For me it is rather a numerical issue.

The matrix $A$ in your question should have no issue to be diagonalized to the form $A=P DP^T$.

But if we add some numerical error like $$AA=(A(I+AA^T))(I+AA^T)^{-1}=A$$

The [P,D]=eig(A) and [p,d]=eig(AA) will produce two different answers that only $AA$ satisfies what Matlab claimed, i.e. $AA=p D p^T$.

Tested on Matlab R2017a win64.

Answer 2

For a symmetric matrix, eigenvectors corresponding to different eigenvalues are orthogonal.

But, in this case, you have repeated eigenvalues, and Matlab has made no effort to give you orthonormal eigenvectors for the repeated eigenvalues (it doesn't claim it should, as far as I can tell). You can see it by noticing that the first and fifth columns (corresponding to the eigenvalue $0$) are not orthonormal. Nor the third and fourth, which correspond to $0.75$).

The eigenvectors are not normalized, either.

To obtain an orthogonal $P$ you would have to do Gram-Schmidt between the first and fifth columns, and between the third, fourth, and sixth columns. You would also have to normalize the second column (for the eigenvalue $1/2$).

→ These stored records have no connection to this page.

theorem accounts_ended (g : Fin 32) (s : State) : AccountsKept s (ended g s) := by
  unfold ended
  split
  · exact accounts_cutGroup s g _ _
  · exact accounts_entered s g _ _ _

theorem accounts_clearGroup (g : Fin 32) (s : State) : AccountsKept s (clearGroup g s) := accounts_produced s g _ _ _

theorem accounts_showExtension (g : Fin 32) (s : State) : AccountsKept s (showExtension g s) := by
  unfold showExtension
  exact (accounts_showGroup _ _ _).after (accounts_produce s g _)

theorem accounts_extendEarly (g : Fin 32) (s : State) : AccountsKept s (extendEarly g s) :=
  (accounts_showExtension g _).after (accounts_enter s g _)

theorem accounts_extendLate (g : Fin 32) (s : State) : AccountsKept s (extendLate g s) := by
  unfold extendLate
  simp only []
  split
  · exact ((accounts_showExtension g _).after (accounts_enter _ g _)).after (accounts_produce s g _)
  · exact (accounts_showExtension g _).after (accounts_enter s g _)

theorem accounts_armGroup (g : Fin 32) (a : ArmArgs) (call window : Start) (s : State) :
    AccountsKept s (armGroup g a call window s).state := by
  have cleared := AccountsKept.ite ((s.group g).state = .idle) (AccountsKept.refl s) (accounts_clearGroup g s)
  unfold armGroup
  generalize (if (s.group g).state = .idle then s else clearGroup g s) = u at cleared ⊢
  simp only []
  split
  · simp only [done]
    exact cleared.trans ((accounts_showGroup _ g _).after ((accounts_enter _ g _).after (accounts_offer u _)))
  · exact cleared.trans (accounts_offer u _)

/-! ## The journal -/

theorem accounts_closePage (s : State) (cause : CloseCause) : AccountsKept s (closePage s cause) := by
  unfold closePage closePageWith
  split
  · exact AccountsKept.refl s
  · exact (accounts_notify _ _ _ _).after ((accounts_judgeJournal _).after (accounts_outside rfl rfl))

theorem accounts_writerNext (s : State) : AccountsKept s (writerNext s) :=
  (accounts_writerDecide _).after (accounts_outside rfl rfl)

theorem accounts_loseRecord (s : State) (k : RecKind) : AccountsKept s (loseRecord s k) := by
  unfold loseRecord
  exact AccountsKept.ite _ ((accounts_notify _ _ _ _).after (accounts_outside rfl rfl)) (accounts_outside rfl rfl)

theorem accounts_reportArm (s : State) (r : Record) (index : Nat) : AccountsKept s (reportArm s r index) := by
  unfold reportArm
  split
  · exact (accounts_foldl _ (fun s _ => accounts_offer s _) _ _).after (accounts_outside rfl rfl)
  · exact AccountsKept.refl s

theorem accounts_releaseSource (s : State) (src : WriteSource) : AccountsKept s (releaseSource s src) := by
  cases src <;> exact accounts_outside rfl rfl

theorem accounts_closeAfter (s : State) (slot : Fin 128) : AccountsKept s (closeAfter s slot) :=
  AccountsKept.ite _ (accounts_closePage s _) (AccountsKept.ite _ (accounts_closePage s _) (AccountsKept.refl s))

theorem accounts_writeVerified (s : State) : AccountsKept s (writeVerified s) := by
  unfold writeVerified
  split
  · exact AccountsKept.refl s
  · exact (accounts_writerNext _).after ((accounts_closeAfter _ _).after ((accounts_reportArm _ _ _).after
      ((accounts_releaseSource _ _).after (accounts_outside rfl rfl))))

theorem accounts_oweAgain (s : State) (src : WriteSource) : AccountsKept s (oweAgain s src) := by
  cases src <;> exact accounts_outside rfl rfl

theorem accounts_loseFailed (s : State) (r : Record) (src : WriteSource) : AccountsKept s (loseFailed s r src) := by
  cases src with
  | pageOpen => exact AccountsKept.refl s
  | intake => exact (accounts_reportArm _ _ _).after ((accounts_loseRecord _ _).after (accounts_outside rfl rfl))
  | gap g => exact accounts_outside rfl rfl

theorem accounts_writeFailed (s : State) : AccountsKept s (writeFailed s) := by
  unfold writeFailed
  split
  · exact AccountsKept.refl s
  · have closed := fun p i => (accounts_closePage _ .short).after (accounts_outside (s := s) (t := setSlot s p i .void) rfl rfl)
    exact AccountsKept.ite _ (AccountsKept.refl s) ((accounts_writerNext _).after
      (AccountsKept.ite _ ((accounts_oweAgain _ _).after (closed _ _)) ((accounts_loseFailed _ _ _).after (closed _ _))))

theorem accounts_showDefect (s : State) (p : Fin 64) (serial : Nat) (cause : DefectCause) :
    AccountsKept s (showDefect s p serial cause) := by
  unfold showDefect
  exact (accounts_judgeJournal _).after ((accounts_notify _ _ _ _).after (accounts_offer s _))

theorem accounts_pageOpenFailed (s : State) : AccountsKept s (pageOpenFailed s) := by
  unfold pageOpenFailed
  split
  · exact AccountsKept.refl s
  · exact AccountsKept.ite _ ((accounts_writerNext _).after ((accounts_showDefect _ _ _ _).after (accounts_outside rfl rfl)))
      (AccountsKept.refl s)

theorem accounts_eraseEnd (s : State) (notBlank : List (Fin 128)) : AccountsKept s (eraseEnd s notBlank) := by
  unfold eraseEnd
  split
  · exact AccountsKept.refl s
  · unfold pageFreed pageSpoiled
    exact AccountsKept.ite _ ((accounts_writerDecide _).after ((accounts_judgeJournal _).after ((accounts_notify _ _ _ _).after
      (accounts_outside rfl rfl)))) ((accounts_showDefect _ _ _ _).after (accounts_outside rfl rfl))

/-! ## The survey -/

theorem accounts_psm (s : State) (p : Psm) : AccountsKept s { s with psm := p } := accounts_outside rfl rfl

theorem accounts_pollSchedule (s : State) : AccountsKept s (pollSchedule s) := by
  unfold pollSchedule
  split
  · split
    · exact accounts_outside rfl rfl
    · exact AccountsKept.refl s
  · exact AccountsKept.refl s

theorem accounts_busIdled (s : State) : AccountsKept s (busIdled s) := by
  unfold busIdled
  split
  · exact accounts_pollSchedule s
  · exact AccountsKept.ite _ (accounts_psm s _) (AccountsKept.ite _ (accounts_psm s _) (AccountsKept.refl s))

theorem accounts_agentChanged (s : State) (a : Fin 8) (old : AgentState) (cause : AgentCause) (extra : List Byte) :
    AccountsKept s (agentChanged s a old cause extra) := by
  unfold agentChanged
  exact (accounts_notify _ _ _ _).after (accounts_offer s _)

theorem accounts_moveAgent (s : State) (a : Fin 8) (new : AgentState) (cause : AgentCause) :
    AccountsKept s (moveAgent s a new cause) := by
  unfold moveAgent
  exact AccountsKept.ite _ (AccountsKept.refl s) ((accounts_agentChanged _ _ _ _ _).after (accounts_outside rfl rfl))

theorem accounts_failPoll (s : State) (a : Fin 8) (e : PollError) : AccountsKept s (failPoll s a e) := by
  unfold failPoll
  exact AccountsKept.ite _ ((accounts_moveAgent _ _ _ _).after (accounts_outside rfl rfl)) (accounts_outside rfl rfl)

theorem accounts_endTxn (s : State) (t : Txn) (outcome : State → State) (h : ∀ u, AccountsKept u (outcome u)) :
    AccountsKept s (endTxn s t outcome) := by
  unfold endTxn
  exact AccountsKept.ite _ (accounts_outside rfl rfl) ((h _).after (accounts_outside rfl rfl))

theorem accounts_endFailed (s : State) (t : Txn) (e : PollError) : AccountsKept s (endFailed s t e) :=
  (accounts_pollSchedule _).after (accounts_endTxn s t _ fun u => accounts_failPoll u _ _)

theorem accounts_checkBytes (s : State) (t : Txn) : AccountsKept s (checkBytes s t) := by
  unfold checkBytes
  split
  · exact accounts_failPoll s _ _
  · exact (accounts_moveAgent _ _ _ _).after (accounts_outside rfl rfl)

theorem accounts_markPhaseEnd (s : State) (outcome : MarkOutcome) : AccountsKept s (markPhaseEnd s outcome) := by
  unfold markPhaseEnd
  split
  · exact AccountsKept.refl s
  · cases outcome with
    | addressNack => exact (accounts_endFailed _ _ _).after (accounts_psm s _)
    | dataNack => exact (accounts_endFailed _ _ _).after (accounts_psm s _)
    | acknowledged => exact accounts_psm s _

theorem accounts_gapEnd (s : State) : AccountsKept s (gapEnd s) := by
  unfold gapEnd
  split
  · exact AccountsKept.ite _ (accounts_psm s _) (AccountsKept.refl s)
  · exact AccountsKept.refl s

theorem accounts_readPhaseEnd (s : State) (outcome : ReadOutcome) : AccountsKept s (readPhaseEnd s outcome) := by
  unfold readPhaseEnd
  split
  · exact AccountsKept.refl s
  · cases outcome with
    | addressNack => exact (accounts_endFailed _ _ _).after (accounts_psm s _)
    | reading bytes =>
      exact ((accounts_pollSchedule _).after (accounts_endTxn _ _ _ fun u => accounts_checkBytes u _)).after (accounts_psm s _)

theorem accounts_arbitrationLost (s : State) : AccountsKept s (arbitrationLost s) := by
  unfold arbitrationLost
  split
  · exact AccountsKept.refl s
  · refine AccountsKept.ite _ ((accounts_pollSchedule _).after ((accounts_endTxn _ _ _ fun u => AccountsKept.refl u).after
      (accounts_psm s _))) (AccountsKept.ite _ (accounts_outside rfl rfl) ((accounts_endFailed _ _ _).after
        (accounts_outside rfl rfl)))

theorem accounts_busError (s : State) (isStart : Bool) : AccountsKept s (busError s isStart) := by
  have halted (u : State) (t : Txn) : AccountsKept u (haltSurvey u t) := by
    have counted := AccountsKept.ite (t.discard = true) (accounts_outside (s := u) (t := countDiscard u t.agent) rfl rfl)
      (AccountsKept.refl u)
    unfold haltSurvey
    exact counted.trans (accounts_outside rfl rfl)
  unfold busError
  split
  · exact AccountsKept.refl s
  · exact (accounts_notify _ _ _ _).after ((accounts_offer _ _).after ((halted _ _).after (accounts_psm s _)))

theorem accounts_clockLowTimeout (s : State) (dataHigh : Bool) : AccountsKept s (clockLowTimeout s dataHigh) := by
  unfold clockLowTimeout
  split
  · exact AccountsKept.refl s
  · exact AccountsKept.ite _ ((accounts_endFailed _ _ _).after (accounts_psm s _)) (AccountsKept.refl s)

theorem accounts_lineChange (s : State) (clockHigh dataHigh : Bool) : AccountsKept s (lineChange s clockHigh dataHigh) := by
  unfold lineChange
  split
  · exact AccountsKept.ite _ (AccountsKept.refl s) (accounts_psm s _)
  · exact accounts_psm s _
  · exact accounts_psm s _
  · exact accounts_psm s _

theorem accounts_startConditionSeen (s : State) (clockHigh dataHigh : Bool) :
    AccountsKept s (startConditionSeen s clockHigh dataHigh) := by
  unfold startConditionSeen
  split
  · exact accounts_psm s _
  · exact AccountsKept.refl s
  · exact accounts_lineChange s _ _
  · exact accounts_lineChange s _ _

/-- The bus made IDLE by a condition. -/
theorem accounts_freed (p : Prop) [Decidable p] (s : State) :
    AccountsKept s (if p then busIdled { s with psm := s.psm.released } else s) :=
  AccountsKept.ite p ((accounts_busIdled _).after (accounts_psm s _)) (AccountsKept.refl s)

Edit: here is a simple example to follow the situation with easier numbers. Consider $$ A=\begin{bmatrix} 1&0&0\\0&2&0\\0&0&2\end{bmatrix}. $$ Then eigenvalues are $1$ and $2$, the second with multiplicity two. Here are three linearly independent eigenvectors for this matrix: $$ \begin{bmatrix} 5\\0\\0\end{bmatrix},\ \ \begin{bmatrix} 0\\7\\8\end{bmatrix},\ \ \begin{bmatrix} 0\\ -1\\7/8\end{bmatrix}. $$ But the matrix $$ \begin{bmatrix} 5&0&0\\ 0&7&-1\\ 0&8&7/8\end{bmatrix}, $$ analog to what Maple gave you, is far from orthogonal; yet, we still have $P^{-1}AP=A$ (in this case $\Lambda=A$, since $A$ is already diagonal). We would obtain an orthogonal matrix if we normalize the first column (so the $5$ becomes a $1$), and do Gram-Schmidt on the second an third, to get $$ Q=\begin{bmatrix} 1&0&0\\0&7/\sqrt{113}&-8/\sqrt{113}\\ 0&8/\sqrt{113}&7/\sqrt{113}\end{bmatrix}. $$ This one is orthonormal and still satisfies $Q^{-1}AQ=\Lambda=A$. Of course instead of Gram-Schmidt, we could have taken a nicer basis of the eigenspace of $2$, and instead get $$ R=\begin{bmatrix} 1&0&0\\0&1&0\\0&0&1\end{bmatrix}, $$ which trivially satisfies $R^{-1}AR=A$.